### [Exercise]
Please copy, exactly as they appear below, the lines from the one containing "minu (d a b : XReg)" through the one containing "-- scalar floating".

Stored data entries:

_ _ _ _

theorem sameCommand_answer (s : State) (w : Word) : SameCommand s (s.answer w) := by constructor <;> rfl

/-! ### Writes of CTRL and CMD -/

theorem writeTarget_ctrl_softReset (s : State) {w : Word} (h : w.getLsbD 1 = true) :
    s.writeTarget w .ctrl = { s.softReset with rdata := none } := by
  rw [State.writeTarget, State.writeEffect, State.writeCtrl, if_pos h]

theorem writeTarget_ctrl_ie (s : State) {w : Word} (h : w.getLsbD 1 = false) :
    s.writeTarget w .ctrl = { s with ie := w.getLsbD 0, rdata := none } := by
  rw [State.writeTarget, State.writeEffect, State.writeCtrl, if_neg (by rw [h]; exact Bool.false_ne_true)]

theorem writeTarget_cmd_busy {s : State} (w : Word) (h : s.status.busy = true) :
    s.writeTarget w .cmd = { s with status := s.status.onCommandOverrun, rdata := none } := by
  rw [State.writeTarget, State.writeEffect, State.writeCmd, if_pos h]

theorem writeTarget_cmd_idle {s : State} (w : Word) (h : s.status.busy = false) :
    s.writeTarget w .cmd = { s.issue w with rdata := none } := by
  rw [State.writeTarget, State.writeEffect, State.writeCmd, if_neg (by rw [h]; exact Bool.false_ne_true)]

/-- A write reaches no operand if its target is one that BUSY does not block, it is no soft reset and it issues no
command. -/
theorem sameCommand_writeTarget {s : State} {w : Word} {x : Target} (hx : x.blockedWhileBusy = false)
    (hctrl : x = .ctrl → w.getLsbD 1 = false) (hcmd : x = .cmd → s.status.busy = true) :
    SameCommand s (s.writeTarget w x) := by
  cases x with
  | id => constructor <;> rfl
  | reserved => constructor <;> rfl
  | status => constructor <;> rfl
  | ctrl => rw [writeTarget_ctrl_ie s (hctrl rfl)]; constructor <;> rfl
  | cmd => rw [writeTarget_cmd_busy w (hcmd rfl)]; constructor <;> rfl
  | q => cases hx
  | sigma => cases hx
  | descBase k => cases hx
  | descShape k => cases hx
  | mem i => cases hx

/-- No write raises DONE. -/
theorem writeTarget_done {s : State} {w : Word} {x : Target} (h : (s.writeTarget w x).status.done = true) :
    s.status.done = true := by
  cases x with
  | status => exact (Bool.and_eq_true_iff.1 h).1
  | ctrl =>
    cases hw : w.getLsbD 1 with
    | true => rw [writeTarget_ctrl_softReset s hw] at h; cases h
    | false => rw [writeTarget_ctrl_ie s hw] at h; exact h
  | cmd =>
    cases hb : s.status.busy with
    | true => rw [writeTarget_cmd_busy w hb] at h; exact h
    | false => rw [writeTarget_cmd_idle w hb] at h; cases h
  | _ => exact h

/-! ### The offsets of the registers with an effect of their own -/

theorem targetOf_eq_ctrl {off : Nat} (h : targetOf off = .ctrl) : off = 0x004 := by
  simp only [targetOf] at h
  split_ifs at h; assumption

theorem targetOf_eq_status {off : Nat} (h : targetOf off = .status) : off = 0x008 := by
  simp only [targetOf] at h
  split_ifs at h; assumption

theorem targetOf_eq_cmd {off : Nat} (h : targetOf off = .cmd) : off = 0x00C := by
  simp only [targetOf] at h
  split_ifs at h; assumption

/-! ### The invariant -/

/-- The invariant of a block with nothing in flight asks for little. -/
theorem inv_of_idle {t : State} (hb : t.status.busy = false) (hf : t.inflight = none)
    (he : t.status.err.toNat ≤ 5) (hw : t.mem.wf) (hm : ∀ p ∈ t.mem, p.1 < t.memWords)
    (hr : t.rstN = false → registersReset t ∧ t.mem = []) : t.Inv where
  busy_inflight := by rw [hb, hf]; rfl
  busy_done := by simp [hb]
  err_le := he
  busy_err := by simp [hb]
  snapshot := by simp [hf]
  draws := by simp [hf]
  mem_wf := hw
  mem_range := hm
  held := hr

/-- A change that leaves the command in flight alone and does not raise DONE keeps the invariant. -/
theorem inv_of_sameCommand {s t : State} (h : s.Inv) (hc : SameCommand s t)
    (hd : t.status.done = true → s.status.done = true) (hr : s.rstN = true) : t.Inv where
  busy_inflight := by rw [hc.busy, hc.inflight]; exact h.busy_inflight
  busy_done := fun ⟨hb, hdone⟩ => h.busy_done ⟨hc.busy ▸ hb, hd hdone⟩
  err_le := by rw [hc.err]; exact h.err_le
  busy_err := by rw [hc.busy, hc.err]; exact h.busy_err
  snapshot := fun fl hf => by
    have hs := h.snapshot fl (hc.inflight ▸ hf)
    simpa only [snapshotCurrent, hc.cmdLast, hc.descs, hc.q, hc.sigma] using hs
  draws := fun fl hf => by rw [hc.memWords]; exact h.draws fl (hc.inflight ▸ hf)
  mem_wf := by rw [hc.mem]; exact h.mem_wf
  mem_range := by rw [hc.mem, hc.memWords]; exact h.mem_range
  held := by simp [hc.rstN, hr]

/-- The invariant does not speak of the schedule, of the draws on offer and of the read data. -/
theorem inv_setPorts {s : State} (h : s.Inv) (turns : List Turn) (draws : List Word) (data : Option Word) :
    State.Inv { s with sched := turns, entropy := draws, rdata := data } :=
  ⟨h.busy_inflight, h.busy_done, h.err_le, h.busy_err, h.snapshot, h.draws, h.mem_wf, h.mem_range, h.held⟩
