/-! ## The instructions -/

inductive Instr
  -- C and A slot no-operations (spec/14 R204, R208)
  | cSlotNop
  | aSlotNop
  -- literals (spec/15 R218)
  | li (d : XReg) (lit : Half)
  | liU (d : XReg) (lit : Half)
  | liH (d : XReg) (lit : Half)
  | liF (d : FReg) (lit : Half)
  -- integer register-register (spec/15 R219, R220)
  | add (d a b : XReg)
  | sub (d a b : XReg)
  | and (d a b : XReg)
  | or (d a b : XReg)
  | xor (d a b : XReg)
  | sll (d a b : XReg)
  | srl (d a b : XReg)
  | sra (d a b : XReg)
  | slt (d a b : XReg)
  | sltu (d a b : XReg)
  | mul (d a b : XReg)
  | mulh (d a b : XReg)
  | mulhu (d a b : XReg)
  | div (d a b : XReg)
  | divu (d a b : XReg)
  | rem (d a b : XReg)
  | remu (d a b : XReg)
  | min (d a b : XReg)
  | max (d a b : XReg)
  | minu (d a b : XReg)
  | maxu (d a b : XReg)
  | clz (d a : XReg)
  | ctz (d a : XReg)
  | popc (d a : XReg)
  | shadd (d a b : XReg) (n : Fin 4)
  -- integer immediate (spec/15 R221)
  | addi (d a : XReg) (imm : BitVec 12)
  | andi (d a : XReg) (imm : BitVec 12)
  | ori (d a : XReg) (imm : BitVec 12)
  | xori (d a : XReg) (imm : BitVec 12)
  | slli (d a : XReg) (sh : Fin 64)
  | srli (d a : XReg) (sh : Fin 64)
  | srai (d a : XReg) (sh : Fin 64)
  | slti (d a : XReg) (imm : BitVec 12)
  | sltiu (d a : XReg) (imm : BitVec 12)
  | muli (d a : XReg) (imm : BitVec 12)
  -- halfword lanes and bitfields (spec/15 R222, R223)
  | hset (d : XReg) (imm : BitVec 16) (q : Fin 4)
  | hins (d : XReg) (imm : BitVec 16) (q : Fin 4)
  | bextu (d a : XReg) (pos lenm1 : Fin 64)
  | bext (d a : XReg) (pos lenm1 : Fin 64)
  | bins (d a : XReg) (pos lenm1 : Fin 64)
  -- scalar floating point (spec/16 R253–R255)
  | fadd (d a b : FReg) (rm : Rm)
  | fsub (d a b : FReg) (rm : Rm)
  | fmul (d a b : FReg) (rm : Rm)
  | fdiv (d a b : FReg) (rm : Rm)
  | fsqrt (d a : FReg) (rm : Rm)
  | fmin (d a b : FReg)
  | fmax (d a b : FReg)
  | feq (d : XReg) (a b : FReg)
  | flt (d : XReg) (a b : FReg)
  | fle (d : XReg) (a b : FReg)
  | fclass (d : XReg) (a : FReg)
  | fmvX (d : XReg) (a : FReg)
  | fmvF (d : FReg) (a : XReg)
  | fneg (d a : FReg)
  | fabs (d a : FReg)
  | fmadd (d a b c : FReg) (rm : Rm)
  | fmsub (d a b c : FReg) (rm : Rm)
  | fnmadd (d a b c : FReg) (rm : Rm)
  | fnmsub (d a b c : FReg) (rm : Rm)
  | fcvtf (d : FReg) (a : XReg) (fmt : Fmt) (sm : Sm) (rm : Rm)
  | fcvtx (d : XReg) (a : FReg) (fmt : Fmt) (sm : Sm) (rm : Rm)
  -- vector integer (spec/16 R256)
  | vadd (d a b : VReg) (m : MReg) (et : IntEt)
  | vsub (d a b : VReg) (m : MReg) (et : IntEt)
  | vmul (d a b : VReg) (m : MReg) (et : IntEt)
  | vmulh (d a b : VReg) (m : MReg) (et : IntEt)
  | vmin (d a b : VReg) (m : MReg) (et : IntEt)
  | vmax (d a b : VReg) (m : MReg) (et : IntEt)
  | vminu (d a b : VReg) (m : MReg) (et : IntEt)
  | vmaxu (d a b : VReg) (m : MReg) (et : IntEt)
  | vand (d a b : VReg) (m : MReg) (et : IntEt)
  | vor (d a b : VReg) (m : MReg) (et : IntEt)
  | vxor (d a b : VReg) (m : MReg) (et : IntEt)
  | vsll (d a b : VReg) (m : MReg) (et : IntEt)
  | vsrl (d a b : VReg) (m : MReg) (et : IntEt)
  | vsra (d a b : VReg) (m : MReg) (et : IntEt)
  | vadds (d a b : VReg) (m : MReg) (et : IntEt)
  | vsubs (d a b : VReg) (m : MReg) (et : IntEt)
  | vabs (d a : VReg) (m : MReg) (et : IntEt)
  | vneg (d a : VReg) (m : MReg) (et : IntEt)
  -- vector floating point (spec/16 R257, R258)
  | vfadd (d a b : VReg) (m : MReg) (et : FpEt)
  | vfsub (d a b : VReg) (m : MReg) (et : FpEt)
  | vfmul (d a b : VReg) (m : MReg) (et : FpEt)
  | vfdiv (d a b : VReg) (m : MReg) (et : FpEt)
  | vfsqrt (d a : VReg) (m : MReg) (et : FpEt)
  | vfmin (d a b : VReg) (m : MReg) (et : FpEt)
  | vfmax (d a b : VReg) (m : MReg) (et : FpEt)
  | vfabs (d a : VReg) (m : MReg) (et : FpEt)
  | vfneg (d a : VReg) (m : MReg) (et : FpEt)
  | vfmadd (d a b : VReg) (m : MReg) (et : FpEt) (rm : Rm)
  | vfmsub (d a b : VReg) (m : MReg) (et : FpEt) (rm : Rm)
  | vfnmadd (d a b : VReg) (m : MReg) (et : FpEt) (rm : Rm)
  | vfnmsub (d a b : VReg) (m : MReg) (et : FpEt) (rm : Rm)
  -- comparison, selection, reduction, permutation, broadcast (spec/16 R259–R263)
  | vcmp (d : MReg) (a b : VReg) (m : MReg) (cc : Cc) (et : Et)
  | vsel (d a b : VReg) (m : MReg) (et : Et)
  | vred (form : RedForm) (a : VReg) (m : MReg)
  | vperm (d a b : VReg) (m : MReg) (et : Et)
  | vbcastX (d : VReg) (a : XReg) (m : MReg) (et : Et)
  | vbcastF (d : VReg) (a : FReg) (m : MReg) (et : FpEt)
  | vbcastV (d a : VReg) (b : XReg) (m : MReg) (et : Et)
  -- conversion and quantization (spec/16 R264, R265)
  | vcvt (d a : VReg) (tfmt sfmt : Fmt) (part : Fin 4)
  | vquant (d a : VReg) (tfmt : Fmt) (xs : XReg)
  -- masks (spec/16 R266)
  | mand (d a b : MReg)
  | mor (d a b : MReg)
  | mxor (d a b : MReg)
  | mandn (d a b : MReg)
  | mnot (d a : MReg)
  | mfromx (d : MReg) (a : XReg)
  | mtox (d : XReg) (a : MReg)
  | mpopc (d : XReg) (a : MReg)
  -- SFU (spec/16 R267)
  | exp (d a : FReg)
  | log (d a : FReg)
  | rcp (d a : FReg)
  | rsqrt (d a : FReg)
  | tanh (d a : FReg)
  | sigm (d a : FReg)
  | gelu (d a : FReg)
  | vexp (d a : VReg) (m : MReg)
  | vlog (d a : VReg) (m : MReg)
  | vrcp (d a : VReg) (m : MReg)
  | vrsqrt (d a : VReg) (m : MReg)
  | vtanh (d a : VReg) (m : MReg)
  | vsigm (d a : VReg) (m : MReg)
  | vgelu (d a : VReg) (m : MReg)
  -- sequencer (spec/16 R268, R269)
  | vloop (blen : Fin 16) (a : XReg)
  | vsetl (d a : XReg)
  -- jumps and branches (spec/15 R224–R226)
  | jal (d : XReg) (off : BitVec 19)
  | jalr (d a : XReg) (imm : BitVec 14)
  | bmaskAny (m : MReg) (off : BitVec 14)
  | bmaskNone (m : MReg) (off : BitVec 14)
  | bmaskAll (m : MReg) (off : BitVec 14)
  | beq (a b : XReg) (off : BitVec 14)
  | bne (a b : XReg) (off : BitVec 14)
  | blt (a b : XReg) (off : BitVec 14)
  | bge (a b : XReg) (off : BitVec 14)
  | bltu (a b : XReg) (off : BitVec 14)
  | bgeu (a b : XReg) (off : BitVec 14)
  -- local loads and stores (spec/15 R228–R231)
  | llb (d a : XReg) (buf : Buf) (fe : LoadFe) (imm : BitVec 9)
  | llbu (d a : XReg) (buf : Buf) (fe : LoadFe) (imm : BitVec 9)
  | llh (d a : XReg) (buf : Buf) (fe : LoadFe) (imm : BitVec 9)
  | llhu (d a : XReg) (buf : Buf) (fe : LoadFe) (imm : BitVec 9)
  | llw (d a : XReg) (buf : Buf) (fe : LoadFe) (imm : BitVec 9)
  | llwu (d a : XReg) (buf : Buf) (fe : LoadFe) (imm : BitVec 9)
  | lld (d a : XReg) (buf : Buf) (fe : LoadFe) (imm : BitVec 9)
  | slb (d a : XReg) (buf : Buf) (fe : StoreFe) (imm : BitVec 9)
  | slh (d a : XReg) (buf : Buf) (fe : StoreFe) (imm : BitVec 9)
  | slw (d a : XReg) (buf : Buf) (fe : StoreFe) (imm : BitVec 9)
  | sld (d a : XReg) (buf : Buf) (fe : StoreFe) (imm : BitVec 9)
  | vld (v : VReg) (a : XReg) (buf : Buf) (m : MReg) (imm : BitVec 9)
  | vst (v : VReg) (a : XReg) (buf : Buf) (m : MReg) (imm : BitVec 9)
  | vlds (v : VReg) (a b : XReg) (buf : Buf) (m : MReg) (esz : Esz)
  | vsts (v : VReg) (a b : XReg) (buf : Buf) (m : MReg) (esz : Esz)
  | vldx (v : VReg) (a : XReg) (b : VReg) (buf : Buf) (m : MReg) (esz : Esz)
  | vstx (v : VReg) (a : XReg) (b : VReg) (buf : Buf) (m : MReg) (esz : Esz)
  -- global loads, stores and atomics (spec/15 R232–R235)
  | ld (d a : XReg) (cls : RClass) (fe : LoadFe) (op : LdWidth)
  | st (a b : XReg) (cls : RClass) (fe : StoreFe) (op : StWidth)
  | aadd (d a b : XReg) (cls : RClass) (wf : Bool)
  | amin (d a b : XReg) (cls : RClass) (wf : Bool)
  | amax (d a b : XReg) (cls : RClass) (wf : Bool)
  | aand (d a b : XReg) (cls : RClass) (wf : Bool)
  | aor (d a b : XReg) (cls : RClass) (wf : Bool)
  | axor (d a b : XReg) (cls : RClass) (wf : Bool)
  | aswap (d a b : XReg) (cls : RClass) (wf : Bool)
  | acas (d a b : XReg) (cls : RClass) (wf : Bool)
  | afadd (d a b : XReg) (cls : RClass) (wf : Bool)
  -- order, inbox, control registers (spec/15 R237–R243)
  | fence (cls : BitVec 3) (knd : BitVec 4) (a : XReg)
  | rfence
  | ifence
  | recv (d : XReg)
  | waitm
  | peekm (d : XReg)
  | svc
  | sret
  | wfi
  | halt
  | hret
  | getc (d : XReg) (c : CReg)
  | setc (a : XReg) (c : CReg)
  | safept (map : BitVec 16)
  -- supersteps and neighbour queues (spec/15 R244–R247)
  | sync (g : Fin 256)
  | xend (g : Fin 256)
  | xsend (d a : XReg) (slot : BitVec 8)
  | xexpect (a : XReg)
  | nqsend (v : VReg) (dir : Dir)
  | nqrecv (v : VReg) (dir : Dir)
  -- work lists, partitioning, groups (spec/17 R284–R288)
  | wlpush (v : VReg) (a : XReg)
  | wlpop (d : XReg) (v : VReg)
  | wldone (g : Fin 256)
  | part (d a : XReg) (g : Fin 256) (mode : PartMode)
  | gid (d : XReg) (g : Fin 256)
  -- receives and sends (spec/17 R289–R291)
  | postrx (d : XReg) (v : VReg)
  | send (d : XReg) (v : VReg)
  | cancelrx (a : XReg)
  -- market and residency (spec/17 R292–R297)
  | gatepost (v : VReg) (b : XReg)
  | mktrun (a b : XReg)
  | mktrd (d a : XReg)
  | mktwr (a b : XReg)
  | rqry (d a : XReg)
  | rqryFetch (d a : XReg)
  | rqryPin (d a : XReg)
  | rqryUnpin (d a : XReg)
  -- tokens, convoys, replay (spec/15 R248, spec/17 R298–R300)
  | tokacq (d a : XReg)
  | tokrel (d a : XReg)
  | cvarm (a b : XReg)
  | cvplay (v : VReg) (b : XReg)
  | cpreplay (d a b : XReg) (mode : ReplayMode)
  -- matrix commands (spec/17 R275–R280)
  | mload (k : CoreIx) (c : MloadCmd)
  | mswap (k : CoreIx) (c : MswapCmd)
  | mdrain (k : CoreIx) (c : MdrainCmd)
  | mzero (k : CoreIx) (c : MzeroCmd)
  | mshape (k : CoreIx) (c : MshapeCmd)
  | mma (k : CoreIx) (c : MmaCmd)
  -- events of a core
  | matrixCommandEnd (k : CoreIx)
  | drainRowDispatch (k : CoreIx)
  | resultLanding (k : CoreIx) (handler : Bool) (n : Nat)
  | responseTrap (k : CoreIx)
  | interruptTaken (k : CoreIx)
  | timerCompare (k : CoreIx)
  | watchdogExpiry (k : CoreIx)
  | queueTimeout (k : CoreIx)
  | neighbourQueueArrival (k : CoreIx) (dir : Dir)
  | streamElementArrival (k : CoreIx) (port : Fin 4)
  | syncRelease (k : CoreIx) (g : Fin 256)
  | xsendLinkEntry (id : Nat) (held : Bool)
  | xsendLanding (id : Nat)
  | xendReturn (k : CoreIx) (g : Fin 256)
  | safeTimeout (k : CoreIx)
  | contextSave (k : CoreIx)
  -- slot actions and launches
  | bindNew (i : CoreIx) (r : BindRec)
  | bindResume (i : CoreIx) (r : BindRec)
  | preempt (i : CoreIx) (r : BindRec)
  | release (i : CoreIx) (r : BindRec)
  | freeze (i : CoreIx) (r : BindRec)
  | slotActNone (i : CoreIx) (r : BindRec)
  | loadingComplete (i : CoreIx)
  | launchPacket (q : Fin 64) (seq : Nat)
  | launchReady (lid : BitVec 16)
  | launchPlacement (lid : BitVec 16)
  | launchEnd (lid : BitVec 16)
  | groupFaultHandling (k : CoreIx)
  -- host port
  | packetFetch (q : Fin 64) (bytes : BitVec 512)
  | packetReread (q : Fin 64) (bytes : BitVec 512)
  | nopPacket (q : Fin 64) (seq : Nat)
  | put (q : Fin 64) (seq : Nat)
  | get (q : Fin 64) (seq : Nat)
  | cancel (q : Fin 64) (seq : Nat)
  | packetCompletion (q : Fin 64) (seq : Nat)
  | sqTail (q : Fin 64) (val : BitVec 32)
  | cqHead (q : Fin 64) (val : BitVec 32)
  | featuresOk
  | functionReset
  | functionLevelReset
  | qiEnable (q : Fin 64)
  | qiDisable (q : Fin 64)
  | revoke (q : Fin 64)
  | ideIntegrityFailure (stream : Option (Fin 4)) (qs : List (Fin 64))
  | atsInvalidation (pasid : BitVec 20) (page : Word)
  | pageRequestResponse (q : Fin 64) (page : Word) (ok : Bool)
  -- engines
  | cpLaunch (d : XReg)
  | copyChunkLanding (k : CoreIx) (xid : BitVec 16) (chunk : Nat)
  | messageArrival (a : MsgArrival)
  | sendAnswer (k : CoreIx) (handle : BitVec 16) (r : PeerReply)
  | workItemArrival (id : Nat)
  | quiescenceMessage (k : CoreIx) (g : Fin 256)
  | gatepostChunkWrite (id : Nat)
  | marketStepComplete (p : Fin 16)
  | sortComplete (p : Fin 16)
  | residencyEntryStore (id : Nat)
  | convoyArmComplete (g : Fin 16)
  | playStart (g : Fin 16)
  | convoyOpComplete (g : Fin 16) (op : BitVec 12) (o : OpOutcome)
  | convoyChunkArrival (c : Chunk)
  | convoySendRetry (g : Fin 16) (op : BitVec 12) (r : PeerReply)
  | cvTimeout (g : Fin 16) (op : BitVec 12)
  | playStall (g : Fin 16)
  -- homes, fabric and tokens
  | accessPerform (a : Arrival)
  | feTimeout (id : Nat)
  | fabRspTimeout (id : Nat)
  | sprForward (r : FabReq)
  | tokenAcquire (region : BitVec 19) (p : TokParty)
  | tokenRelease (region : BitVec 19) (p : TokParty)
  | tokenRecall (dev : Fin 1024) (region : BitVec 19)
  | recallReply (region : BitVec 19)
  | tokTimeout (region : BitVec 19)
  | stationBringup (s : Fin 16) (lanes : Fin 5) (answers : List (Fin 1024 × Option (BitVec 64)))
  | stationLoss (s : Fin 16)
  | devid (v : Word)
  | domainEn (v : Word)
  | fabRspTimeoutWrite (r : FabTimeout) (v : Word)
  -- device registers and management; REGISTER_WRITE names the BARs below 0xC_0000 (BAR2 at its offset, BAR4 and BAR0 at the
  -- places of log 100) and a device register by its own address
  | xlatInv (v : Word)
  | acctClr (v : Word)
  | acctSnap (v : Word)
  | registerWrite (addr : BitVec 40) (v : Word)
  | budgetPeriod (demand : List Nat) (otherRails : Nat)
  | controllerInterval (k : Fin 256) (est : BitVec 16)
  | currentLimit
  | sensorSample (r : SensorReading)
  | unitWake (k : CoreIx) (u : GatedUnit) (idle : Nat)
  | thermalTrip (sensor : Fin 258)
  | railFault (rail : Fin 9)
  | clockLoss (clock : Fin 2)
  | powerUp (selfTestOk : Bool)
  | perstN
  | linkRetry (die : DieIx) (link : Fin 16)
  | moduleFailure (die : DieIx) (link module : Fin 16)
  | linkLoss (die : DieIx) (link : Fin 16)
  | refresh (die : DieIx) (port : Fin 16)
  | patrolScrub (die : DieIx) (burst : BitVec 40) (correctable : Bool)
  | violationLogCopy (die : DieIx)
  | firmwareImageWrite (slot : Bool) (img : List Byte)
  | firmwareCommit
  | spdmRequest (r : SpdmReq)
  | oobAccountingRead (r : OobReq)
  | storeAcknowledgement (id : Nat)
  | convoyPlayStop (g : Fin 16)
  | pldmMonitoringAndControl (r : PldmReq)
  | putGetChunk (q : Fin 64) (seq : Nat) (h : HostAccess)
  deriving DecidableEq, Repr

_ _ _ _

### [Answer box]
  | minu (d a b : XReg)
  | maxu (d a b : XReg)
  | clz (d a : XReg)
  | ctz (d a : XReg)
  | popc (d a : XReg)
  | shadd (d a b : XReg) (n : Fin 4)
  -- integer immediate (spec/15 R221)
  | addi (d a : XReg) (imm : BitVec 12)
  | andi (d a : XReg) (imm : BitVec 12)
  | ori (d a : XReg) (imm : BitVec 12)
  | xori (d a : XReg) (imm : BitVec 12)
  | slli (d a : XReg) (sh : Fin 64)
  | srli (d a : XReg) (sh : Fin 64)
  | srai (d a : XReg) (sh : Fin 64)
  | slti (d a : XReg) (imm : BitVec 12)
  | sltiu (d a : XReg) (imm : BitVec 12)
  | muli (d a : XReg) (imm : BitVec 12)
  -- halfword lanes and bitfields (spec/15 R222, R223)
  | hset (d : XReg) (imm : BitVec 16) (q : Fin 4)
  | hins (d : XReg) (imm : BitVec 16) (q : Fin 4)
  | bextu (d a : XReg) (pos lenm1 : Fin 64)
  | bext (d a : XReg) (pos lenm1 : Fin 64)
  | bins (d a : XReg) (pos lenm1 : Fin 64)
  -- scalar floating point (spec/16 R253–R255)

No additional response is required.